Silvia Moreno-Garcia’s been at it for over six years, but I’m ashamed to admit she didn’t even appear on my radar until 2019’s Gods of Jade and Shadow (a historical fantasy) appeared on NPR’s Book Concierge. She got some well-deserved attention last year from readers and reviewers big and small with the release of Mexican Gothic (as the name suggests, a gothic horror), but essentially she’s been spending her time writing whatever the heck she wants and making it all good regardless of genre. Velvet Was the Night, out today, fits right in with her eclectic brand, and sends readers into the noir genre.

Set during the student uprisings in 1970s Mexico City, Velvet is a story told from two vastly different points of view: Maite, a bored and lonely legal secretary always hurting for money, and Elvis, a member of a gang that concerns itself with, at turns, interrupting and triggering violent protests. As different as these two characters are, they both wind up entangled in the same mystery: the whereabouts of a twenty-something radical, Lenore—and the incriminating photos she took at a deadly protest.
Maite, who, at 30, fears she’s missed out on her chance for a romance like she reads in the pages of the illustrated romance magazines she loves, gets involved when Lenore, her neighbor, asks her to feed her cat while she goes away for a few days. With her paycheck far too small to cover the costs of her chronic car repairs, Maite agrees. But a few days come and go, and there’s no sign of Lenore, or her money. When Maite sees one of Lenore’s exes dropping by to check on her, she tries a more proactive approach to offload responsibility and get her payment through visiting the people in Lenore’s orbit. But because Lenore is involved with a radical group, her acquaintances tend to be radicals, too, and soon Maite finds herself under suspicion through association by a federal agent. Worse, the violence that put Lenore into hiding is now careening toward the person everyone seems to think knows where Lenore and those pictures are: Maite.

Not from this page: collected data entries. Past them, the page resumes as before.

/-- Registers of the CNT block, part 1. -/
def regsCNT0 : List RegDesc := [
/- CNT.CTRL -/ ⟨0x90000, 0x4, 1, 0x4, 1,
    [⟨0, 2, .rw, false, 0, [(0, 2)]⟩]⟩,
  /- CNT.DUMP_EVERY_N -/ ⟨0x90004, 0x4, 1, 0x4, 1,
    [⟨0, 16, .rw, false, 1, [(1, 65535)]⟩]⟩,
  /- CNT.DUMP_INTERVAL -/ ⟨0x90008, 0x4, 1, 0x4, 1,
    [⟨0, 24, .rw, false, 0x3e8, [(100, 10000000)]⟩]⟩,
  /- CNT.DUMP_MASK -/ ⟨0x9000C, 0x4, 1, 0x4, 1,
    [⟨0, 29, .rw, false, 0x1fffffff, []⟩]⟩,
  /- CNT.DUMP_STATUS -/ ⟨0x90010, 0x4, 1, 0x4, 1,
    [⟨0, 16, .ro, false, 0, []⟩,
     ⟨16, 1, .ro, false, 0, []⟩,
     ⟨17, 1, .ro, false, 0, []⟩]⟩,
  /- CNT.EVENT -/ ⟨0x90014, 0x4, 1, 0x4, 1,
    [⟨0, 1, .sqc, false, 0, []⟩,
     ⟨1, 1, .sqc, false, 0, []⟩,
     ⟨2, 1, .sqc, false, 0, []⟩,
     ⟨3, 1, .sqc, false, 0, []⟩,
     ⟨24, 8, .sqc, false, 0, []⟩]⟩,
  /- CNT.LAST_SEQ -/ ⟨0x90018, 0x4, 1, 0x4, 1,
    [⟨0, 32, .ro, false, 0, []⟩]⟩,
  /- CNT.RD_ADDR -/ ⟨0x9001C, 0x4, 1, 0x4, 1,
    [⟨0, 6, .rw, false, 0, []⟩,
     ⟨6, 14, .rw, false, 0, []⟩,
     ⟨20, 5, .rw, false, 0, []⟩]⟩,
  /- CNT.RD_VAL_LO -/ ⟨0x90020, 0x4, 1, 0x4, 1,
    [⟨0, 32, .ro, false, 0, []⟩]⟩,
  /- CNT.RD_VAL_HI -/ ⟨0x90024, 0x4, 1, 0x4, 1,
    [⟨0, 32, .ro, false, 0, []⟩]⟩,
  /- CNT.RD_STATUS -/ ⟨0x90028, 0x4, 1, 0x4, 1,
    [⟨0, 1, .ro, false, 0, []⟩,
     ⟨1, 1, .ro, false, 0, []⟩]⟩,
  /- CNT.PC_OVF -/ ⟨0x90100, 0x4, 64, 0x4, 1,
    [⟨0, 32, .ro, false, 0, []⟩]⟩
]

/-- Registers of the CNT block, part 2. -/
def regsCNT1 : List RegDesc := [
/- CNT.PC_CFG -/ ⟨0x94000, 0x8, 2048, 0x4, 1,
    [⟨0, 1, .rw, false, 0, []⟩,
     ⟨1, 1, .rw, false, 0, []⟩,
     ⟨2, 1, .rw, false, 0, []⟩,
     ⟨3, 5, .rw, false, 0, []⟩,
     ⟨9, 23, .rw, false, 0, []⟩]⟩,
  /- CNT.PC_VAL -/ ⟨0x94004, 0x8, 2048, 0x4, 1,
    [⟨0, 32, .rw, false, 0, []⟩]⟩
]

/-- Registers of the PWR block, part 1. -/
def regsPWR0 : List RegDesc := [
/- PWR.CTRL -/ ⟨0x40000, 0x4, 1, 0x4, 1,
    [⟨0, 16, .rw, true, 0x64, [(1, 65535)]⟩,
     ⟨16, 1, .rw, true, 0, []⟩]⟩,
  /- PWR.STATUS -/ ⟨0x40004, 0x4, 1, 0x4, 1,
    [⟨0, 1, .ro, false, 0, []⟩,
     ⟨1, 1, .ro, false, 0, []⟩,
     ⟨2, 5, .ro, false, 0, []⟩,
     ⟨7, 4, .ro, false, 0, []⟩]⟩,
  /- PWR.EVENT -/ ⟨0x40008, 0x4, 1, 0x4, 1,
    [⟨0, 1, .sqc, false, 0, []⟩,
     ⟨1, 1, .sqc, false, 0, []⟩,
     ⟨2, 1, .sqc, false, 0, []⟩,
     ⟨3, 1, .sqc, false, 0, []⟩,
     ⟨24, 8, .sqc, false, 0, []⟩]⟩,
  /- PWR.BUDGET -/ ⟨0x4000C, 0x4, 1, 0x4, 1,
    [⟨0, 16, .ro, false, 0x1db0, []⟩]⟩,
  /- PWR.LEDGER -/ ⟨0x40010, 0x4, 1, 0x4, 1,
    [⟨0, 16, .ro, false, 0, []⟩,
     ⟨16, 16, .ro, false, 0, []⟩]⟩,
  /- PWR.DOMAIN_ON_LO -/ ⟨0x40014, 0x4, 1, 0x4, 1,
    [⟨0, 32, .ro, false, 1, []⟩]⟩,
  /- PWR.DOMAIN_ON_HI -/ ⟨0x40018, 0x4, 1, 0x4, 1,
    [⟨0, 6, .ro, false, 0, []⟩]⟩,
  /- PWR.REQ_INFO -/ ⟨0x4001C, 0x4, 1, 0x4, 1,
    [⟨0, 3, .ro, false, 0, []⟩,
     ⟨3, 6, .ro, false, 0, []⟩,
     ⟨9, 16, .ro, false, 0, []⟩,
     ⟨25, 4, .ro, false, 0, []⟩]⟩,
  /- PWR.OFF_ADDR -/ ⟨0x40020, 0x4, 1, 0x4, 1,
    [⟨0, 25, .ro, false, 0, []⟩,
     ⟨25, 5, .ro, false, 0, []⟩]⟩,
  /- PWR.RESET_CAUSE -/ ⟨0x40024, 0x4, 1, 0x4, 1,
    [⟨0, 2, .ro, false, 0, []⟩]⟩,
  /- PWR.SW_RESET -/ ⟨0x40028, 0x4, 1, 0x4, 1,
    [⟨0, 1, .key, false, 0, []⟩]⟩,
  /- PWR.CHARGE -/ ⟨0x40100, 0x4, 38, 0x4, 1,
    [⟨0, 16, .ro, false, 0, []⟩]⟩
]

/-- Registers of the SEC block, part 1. -/
def regsSEC0 : List RegDesc := [
/- SEC.STATUS -/ ⟨0x50000, 0x4, 1, 0x4, 1,
    [⟨0, 1, .ro, false, 0, []⟩,
     ⟨1, 1, .ro, false, 0, []⟩,
     ⟨2, 1, .ro, false, 0, []⟩,
     ⟨3, 1, .ro, false, 0, []⟩,
     ⟨4, 1, .ro, false, 0, []⟩,
     ⟨5, 1, .ro, false, 0, []⟩,
     ⟨6, 1, .ro, false, 0, []⟩,
     ⟨7, 7, .ro, false, 0x40, []⟩,
     ⟨14, 5, .ro, false, 0, []⟩]⟩,
  /- SEC.EVENT -/ ⟨0x50004, 0x4, 1, 0x4, 1,
    [⟨0, 1, .sqc, false, 0, []⟩,
     ⟨1, 1, .sqc, false, 0, []⟩,
     ⟨2, 1, .sqc, false, 0, []⟩,
     ⟨3, 1, .sqc, false, 0, []⟩,
     ⟨4, 1, .sqc, false, 0, []⟩,
     ⟨5, 1, .sqc, false, 0, []⟩,
     ⟨6, 1, .sqc, false, 0, []⟩,
     ⟨24, 8, .sqc, false, 0, []⟩]⟩,
  /- SEC.VERIFY_INFO -/ ⟨0x50008, 0x4, 1, 0x4, 1,
    [⟨0, 3, .ro, false, 0, []⟩,
     ⟨3, 4, .ro, false, 0, []⟩,
     ⟨8, 4, .ro, false, 0, []⟩]⟩,
  /- SEC.FW_INFO -/ ⟨0x5000C, 0x4, 1, 0x4, 1,
    [⟨0, 1, .ro, false, 0, []⟩]⟩,
  /- SEC.FW_VERSION -/ ⟨0x50010, 0x4, 1, 0x4, 1,
    [⟨0, 32, .ro, false, 0, []⟩]⟩,
  /- SEC.HSS_INDEX -/ ⟨0x50014, 0x4, 1, 0x4, 1,
    [⟨0, 31, .ro, false, 0, []⟩]⟩,
  /- SEC.RANDOM -/ ⟨0x50020, 0x4, 1, 0x4, 1,
    [⟨0, 32, .ro, false, 0, []⟩]⟩,
  /- SEC.CERT_SEL -/ ⟨0x50024, 0x4, 1, 0x4, 1,
    [⟨0, 2, .rw, false, 0, [(0, 2)]⟩]⟩,
  /- SEC.CERT_LEN -/ ⟨0x50028, 0x4, 1, 0x4, 1,
    [⟨0, 14, .ro, false, 0, []⟩]⟩,
  /- SEC.ROLLBACK -/ ⟨0x50040, 0x4, 16, 0x4, 1,
    [⟨0, 32, .ro, false, 0, []⟩]⟩,
  /- SEC.CERT_DATA -/ ⟨0x51000, 0x4, 2048, 0x4, 1,
    [⟨0, 32, .ro, false, 0, []⟩]⟩
]

/-- Registers of the PLB block, part 1. -/
def regsPLB0 : List RegDesc := [
/- PLB.CTRL -/ ⟨0xA0000, 0x4, 1, 0x4, 1,
    [⟨0, 1, .rw, true, 1, []⟩]⟩,
  /- PLB.STATUS -/ ⟨0xA0004, 0x4, 1, 0x4, 1,
    [⟨0, 2, .ro, false, 0, []⟩,
     ⟨2, 3, .ro, false, 0, []⟩,
     ⟨5, 1, .ro, false, 0, []⟩,
     ⟨6, 1, .ro, false, 0, []⟩,
     ⟨7, 1, .ro, false, 0, []⟩,
     ⟨8, 5, .ro, false, 0, []⟩]⟩,
  /- PLB.EVENT -/ ⟨0xA0008, 0x4, 1, 0x4, 1,
    [⟨0, 1, .sqc, false, 0, []⟩,
     ⟨1, 1, .sqc, false, 0, []⟩,
     ⟨2, 1, .sqc, false, 0, []⟩,
     ⟨3, 1, .sqc, false, 0, []⟩,
     ⟨4, 1, .sqc, false, 0, []⟩,
     ⟨24, 8, .sqc, false, 0, []⟩]⟩,
  /- PLB.NETS -/ ⟨0xA000C, 0x4, 1, 0x4, 1,
    [⟨0, 16, .ro, false, 0, []⟩,
     ⟨16, 16, .ro, false, 0, []⟩]⟩,
  /- PLB.RESULT -/ ⟨0xA0010, 0x4, 1, 0x4, 1,
    [⟨0, 10, .ro, false, 0, []⟩,
     ⟨16, 16, .ro, false, 0, []⟩]⟩,
  /- PLB.STEPS -/ ⟨0xA0014, 0x4, 1, 0x4, 1,
    [⟨0, 6, .ro, false, 0, []⟩,
     ⟨8, 6, .ro, false, 0, []⟩]⟩,
  /- PLB.DURATION -/ ⟨0xA0018, 0x4, 1, 0x4, 1,
    [⟨0, 24, .ro, false, 0, []⟩]⟩,
  /- PLB.GROUP_RESULT -/ ⟨0xA001C, 0x4, 1, 0x4, 1,
    [⟨0, 10, .ro, false, 0, []⟩,
     ⟨10, 1, .ro, false, 0, []⟩]⟩,
  /- PLB.FAIL -/ ⟨0xA0100, 0x4, 64, 0x4, 1,
    [⟨0, 3, .ro, false, 0, []⟩,
     ⟨3, 2, .ro, false, 0, []⟩,
     ⟨5, 11, .ro, false, 0, []⟩,
     ⟨16, 12, .ro, false, 0, []⟩,
     ⟨28, 3, .ro, false, 0, []⟩]⟩
]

Meanwhile, Elvis is moving up in his gang, the Hawks, and the group’s leader gives him his own team as a reward for proven loyalty. His task: find Lenore and the photos she took. Since Lenore is nowhere to be found, Elvis and his new subordinates follow many of the same clues Maite does—but gets his information through more, uh, direct means. The bloodier his knuckles become, it seems, the less he knows. But stepping outside the strict guidelines provided by his boss, Elvis starts to see a bigger picture of what’s happening inside and out of the Hawks, and what he finds out makes every step all the more dangerous.
I’ve written before about how I admire how little Moreno-Garcia cares if her characters–particularly her female characters—are considered “likable,” and the same holds true for Velvet. Maite is selfish, driven to find Lenore not out of concern for her neighbor’s wellbeing but because she’s just so sick of feeding that cat and wants her car fixed. She’s a bit of a petty thief, liberating little things from those around her out of boredom, and her maudlin approach to her nonexistent love life reminds me of that one roommate everyone seems to have who doesn’t talk or flirt much with anyone of their desired gender(s) but is convinced at 21 she’ll die an old maid because no one’s beating down the door to date her. Several times, I wanted to sit her down all like, “Maite, honey…”

Yet I did worry about her. I worried, and I got angry when other people’s problems threatened her dull but safe existence, even if she had sheltered herself away from knowing what was happening in her own city. And when she looked to get her lonely little heart broken, I was sad for her. Also, she has fantastic taste in music.
Elvis is a little easier to root for, even when it was obvious how badly he was being played by his boss. Moreno-Garcia paints him clearly as someone with legitimate promise to do good despite being stuck in a series of impossible situations, and as a result he’s easy to sympathize with. His story is more straightforward, too—and easier to engage with early on because of his proximity to the action at hand. His is the plotline that really pulled me through the setup of the book in ways Maite’s could not. The two threads start to entwine themselves about a third of the way in, though, and by halfway through both perspectives are indispensable.
And while every word of Velvet is fictional, Moreno-Garcia’s afterward reminds us it’s based on real events in a chapter of North American history I honestly heard nothing about until earlier this summer a tweet compared the protests about the Olympics in Tokyo to protests during Mexico City’s 1968 protests and ensuing violence. (I swear, being an adult is just a long process of finding out all the stuff teachers should have brought up instead of rehashing oversimplified accounts of the Boston Tea Party for the fifth time.) The multiple groups racing for the same information to use for their various purposes, hints of CIA involvement, local gangs being funded by the government…it’s madness, but it’s the factual story playing on the fringes of Moreno-Garcia’s character-driven fiction. She does a great job with it, too. Another book, another genre, and I’m finding myself more and more a ride-or-die Moreno-Garcia fan.